— EXERCISE INPUTS —
[Start of section]
-- ==== Sys2Proof/Certificates/Slice0/Obligations.lean ====
section
/-!
DEFINITION. What is stated of the model. Each statement names the rules of spec/ that it formalises.
-/

open Sys2Proof Sys2Proof.Machine

/-! Scalar instructions (chapter 4). -/

/-- R11, R65 to R69: each member of OPC 0x01 with two sources, and each member of OPC 0x02, writes its result, and nothing else
changes; with D = x0 nothing changes. An access-side result with an execute-side source costs one loss of decoupling. A shift amount in
IMM is 0 to 63. -/
def Obligations.ScalarArithmetic : Prop :=
  (
    ∀ (o : GOp) (s : State),
      let a := s.x o.a
      let b := s.x o.b
      let n := b.toNat % 64
      ∀ p ∈ [
        (Instr.add o, BitVec.ofNat 64 (a.toNat + b.toNat)),
        (Instr.sub o, BitVec.ofInt 64 (a.toInt - b.toInt)),
        (Instr.and o, a &&& b),
        (Instr.or o, a ||| b),
        (Instr.xor o, a ^^^ b),
        (Instr.andn o, a &&& ~~~b),
        (Instr.sll o, BitVec.ofNat 64 (a.toNat * 2 ^ n)),
        (Instr.srl o, BitVec.ofNat 64 (a.toNat / 2 ^ n)),
        (Instr.sra o, BitVec.ofInt 64 (a.toInt / 2 ^ n)),
        (Instr.rol o, BitVec.ofNat 64 (a.toNat * 2 ^ n) ||| BitVec.ofNat 64 (a.toNat / 2 ^ (64 - n))),
        (Instr.ror o, BitVec.ofNat 64 (a.toNat / 2 ^ n) ||| BitVec.ofNat 64 (a.toNat * 2 ^ (64 - n))),
        (Instr.slt o, if a.toInt < b.toInt then 1 else 0),
        (Instr.sltu o, if a.toNat < b.toNat then 1 else 0),
        (Instr.min o, BitVec.ofInt 64 (min a.toInt b.toInt)),
        (Instr.max o, BitVec.ofInt 64 (max a.toInt b.toInt)),
        (Instr.minu o, BitVec.ofNat 64 (min a.toNat b.toNat)),
        (Instr.maxu o, BitVec.ofNat 64 (max a.toNat b.toNat)),
        (Instr.mul o, BitVec.ofNat 64 (a.toNat * b.toNat)),
        (Instr.mulh o, BitVec.ofInt 64 (a.toInt * b.toInt / 2 ^ 64)),
        (Instr.mulhu o, BitVec.ofNat 64 (a.toNat * b.toNat / 2 ^ 64)),
        (Instr.div o, if b = 0 then -1 else BitVec.ofInt 64 (a.toInt.tdiv b.toInt)),
        (Instr.divu o, if b = 0 then -1 else BitVec.ofNat 64 (a.toNat / b.toNat)),
        (Instr.rem o, if b = 0 then a else BitVec.ofInt 64 (a.toInt - b.toInt * a.toInt.tdiv b.toInt)),
        (Instr.remu o, if b = 0 then a else BitVec.ofNat 64 (a.toNat % b.toNat))],
        Completes p.1 s (if o.d = 0 then [] else [.x, .decoupling]) fun t => WritesX o.d p.2 s t ∧ CountsLoss o.d [o.a, o.b] s t) ∧
  (
    ∀ (o : GOp) (s : State),
      let a := s.x o.a
      let i := o.imm.signExtend 64
      let n := o.imm.toNat
      let l : List Piece := if o.d = 0 then [] else [.x, .decoupling]
      (∀ p ∈ [
        (Instr.addi o, BitVec.ofInt 64 (a.toInt + o.imm.toInt)),
        (Instr.andi o, a &&& i),
        (Instr.ori o, a ||| i),
        (Instr.xori o, a ^^^ i),
        (Instr.slti o, if a.toInt < o.imm.toInt then 1 else 0),
        (Instr.sltiu o, if a.toNat < i.toNat then 1 else 0),
        (Instr.muli o, BitVec.ofInt 64 (a.toInt * o.imm.toInt)),
        (Instr.lihi o, BitVec.ofNat 64 (a.toNat % 2 ^ 32 + o.imm.toNat * 2 ^ 32))],
        Completes p.1 s l fun t => WritesX o.d p.2 s t ∧ CountsLoss o.d [o.a] s t) ∧
      (Completes (.li o) s l fun t => WritesX o.d (BitVec.ofInt 64 o.imm.toInt) s t ∧ CountsLoss o.d [] s t) ∧
      (n < 64 → ∀ p ∈ [
        (Instr.slli o, BitVec.ofNat 64 (a.toNat * 2 ^ n)),
        (Instr.srli o, BitVec.ofNat 64 (a.toNat / 2 ^ n)),
        (Instr.srai o, BitVec.ofInt 64 (a.toInt / 2 ^ n))],
        Completes p.1 s l fun t => WritesX o.d p.2 s t ∧ CountsLoss o.d [o.a] s t))


/-- R65, R67, R70: the counts, said by what they count; SEL; SHADD; and the bit fields, bit by bit, POS and LEN as R70 allows them. -/
def Obligations.CountsSelectAndBitFields : Prop :=
  ∀ (o : GOp) (s : State),
    let a := s.x o.a
    let pos := o.imm.toNat % 64
    let len := o.imm.toNat / 256 % 128
    let l : List Piece := if o.d = 0 then [] else [.x, .decoupling]
    (∃ n : Nat, n ≤ 64 ∧ (∀ k, 64 - n ≤ k → k < 64 → a.getLsbD k = false) ∧ (n < 64 → a.getLsbD (63 - n) = true) ∧
      Completes (.clz o) s l (WritesX o.d (BitVec.ofNat 64 n) s)) ∧
    (∃ n : Nat, n ≤ 64 ∧ (∀ k, k < n → a.getLsbD k = false) ∧ (n < 64 → a.getLsbD n = true) ∧
      Completes (.ctz o) s l (WritesX o.d (BitVec.ofNat 64 n) s)) ∧
    Completes (.cpop o) s l (WritesX o.d (BitVec.ofNat 64 ((List.range 64).countP fun k => a.getLsbD k)) s) ∧
    Completes (.sel o) s l (WritesX o.d (if s.x o.c ≠ 0 then a else s.x o.b) s) ∧
    Completes (.shadd o) s l (WritesX o.d (BitVec.ofNat 64 (a.toNat * 2 ^ (o.imm.toNat % 8) + (s.x o.b).toNat)) s) ∧
    (1 ≤ len → pos + len ≤ 64 →
      (∃ v : Word, (∀ k, k < 64 → v.getLsbD k = (decide (k < len) && a.getLsbD (pos + k))) ∧
        Completes (.bfx o) s l (WritesX o.d v s)) ∧
      (∃ v : Word, (∀ k, k < 64 → v.getLsbD k = a.getLsbD (pos + min k (len - 1))) ∧
        Completes (.bfxs o) s l (WritesX o.d v s)) ∧
      ∃ v : Word, (∀ k, k < 64 → v.getLsbD k =
          if pos ≤ k ∧ k < pos + len then a.getLsbD (k - pos) else (s.x o.d).getLsbD k) ∧
        Completes (.bfi o) s l (WritesX o.d v s))


/-! Control transfer (chapters 2, 4 and 15). -/

/-- R28, R36, R71, R72: a branch whose condition holds goes to its fixed target, or raises illegal branch target there; one whose
condition fails goes on in sequence. JAL and JALR link and transfer; a refused transfer writes no link. -/
def Obligations.BranchesAndJumps : Prop :=
  (
    ∀ (o : BOp) (s : State),
      let a := s.x o.a
      let b := s.x o.b
      let t : Word := BitVec.ofInt 64 (((s.hart.pc.toNat / 64 : Nat) + o.loff.toInt) * 64 + o.tslot.toNat)
      ∀ p ∈ [
        (Instr.beq o, decide (a = b)),
        (Instr.bne o, decide (a ≠ b)),
        (Instr.blt o, decide (a.toInt < b.toInt)),
        (Instr.bge o, decide (b.toInt ≤ a.toInt)),
        (Instr.bltu o, decide (a.toNat < b.toNat)),
        (Instr.bgeu o, decide (b.toNat ≤ a.toNat))],
        (p.2 = false → Completes p.1 s [.decoupling] fun _ => True) ∧
        (p.2 = true → isPc t = true → s.refusesTarget t = false → Jumps p.1 s t [.decoupling] fun _ => True) ∧
        (p.2 = true → (isPc t = false ∨ s.refusesTarget t = true) → s.hart.firmware = false →
          Traps p.1 s .illegalBranchTarget t 0 [.decoupling])) ∧
  (
    ∀ (o : BOp) (s : State), ∀ p ∈ [
        (Instr.jal o, BitVec.ofInt 64 (((s.hart.pc.toNat / 64 : Nat) + o.loff.toInt) * 64 + o.tslot.toNat)),
        (Instr.jalr o, BitVec.ofInt 64 ((s.x o.a).toInt + o.loff.toInt * 64))],
      (isPc p.2 = true → s.refusesTarget p.2 = false →
        Jumps p.1 s p.2 [.x, .decoupling] (WritesX o.d (nextPc s.hart.pc) s)) ∧
      ((isPc p.2 = false ∨ s.refusesTarget p.2 = true) → s.hart.firmware = false →
        Traps p.1 s .illegalBranchTarget p.2 0 [.decoupling]))


/-- R28, R73: LOOP counts down and repeats; a refused transfer leaves the counter as it was. R282: LOOPN steps the least index of the nest
that has passes left, zeroes those before it and repeats; when none is left every index of the nest is zero and control goes on. A refused
transfer leaves every index. R74: the loop buffer takes a body of at most 16 lines; what a taken loop of another body does to it is the
model's choice (notes/assumptions/96.md). -/
def Obligations.Loops : Prop :=
  ∀ (o : BOp) (s : State),
    let p := s.hart.getAP o.a.toNat
    let n := APReg.dims p
    let idx (u : State) (k : Nat) : Word := u.hart.csr.lidx.getD k 0
    let last (k : Nat) : Prop := APReg.count p k ≤ (idx s k + 1).toNat
    let t : Word := BitVec.ofInt 64 (((s.hart.pc.toNat / 64 : Nat) + o.loff.toInt) * 64 + o.tslot.toNat)
    let replays (u : State) : Prop :=
      if (pcLine t).toNat ≤ (pcLine s.hart.pc).toNat ∧ (pcLine s.hart.pc).toNat ≤ (pcLine t).toNat + 15 * 64 then
        ∃ b, u.hart.loop = some b ∧ b.first = pcLine t ∧ b.last = pcLine s.hart.pc
      else u.hart.loop = s.hart.loop
    (s.x o.a = 1 → Completes (.loop o) s [.x, .decoupling] (WritesX o.a 0 s)) ∧
    (s.x o.a ≠ 1 → isPc t = true → s.refusesTarget t = false →
      Jumps (.loop o) s t [.x, .decoupling, .loop] fun u => WritesX o.a (s.x o.a - 1) s u ∧ replays u) ∧
    (s.x o.a ≠ 1 → (isPc t = false ∨ s.refusesTarget t = true) → s.hart.firmware = false →
      Traps (.loop o) s .illegalBranchTarget t 0 [.decoupling]) ∧
    ((n = 0 ∨ 6 < n ∨ ∃ k < n, APReg.count p k = 0) → s.hart.firmware = false →
      Traps (.loopn o) s .illegalInstruction 0 0 []) ∧
    (1 ≤ n → n ≤ 6 → (∀ k < n, APReg.count p k ≠ 0) →
      (∀ j < n, (∀ k < j, last k) → ¬ last j →
        (isPc t = true → s.refusesTarget t = false → Jumps (.loopn o) s t [.lidx, .loop] fun u =>
          replays u ∧ ∀ k < 6, idx u k = if k < j then 0 else if k = j then idx s k + 1 else idx s k) ∧
        ((isPc t = false ∨ s.refusesTarget t = true) → s.hart.firmware = false →
          Traps (.loopn o) s .illegalBranchTarget t 0 [])) ∧
      ((∀ k < n, last k) → Completes (.loopn o) s [.lidx] fun u =>
        ∀ k < 6, idx u k = if k < n then 0 else idx s k))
[End of section]
— WORK REQUEST —
Within the material above, find the lines that contain the word "illegalBranchTarget"; copy them.

— RESPONSE FOR THIS EXERCISE —
          Traps p.1 s .illegalBranchTarget t 0 [.decoupling])) ∧
        Traps p.1 s .illegalBranchTarget p.2 0 [.decoupling]))
      Traps (.loop o) s .illegalBranchTarget t 0 [.decoupling]) ∧
          Traps (.loopn o) s .illegalBranchTarget t 0 [])) ∧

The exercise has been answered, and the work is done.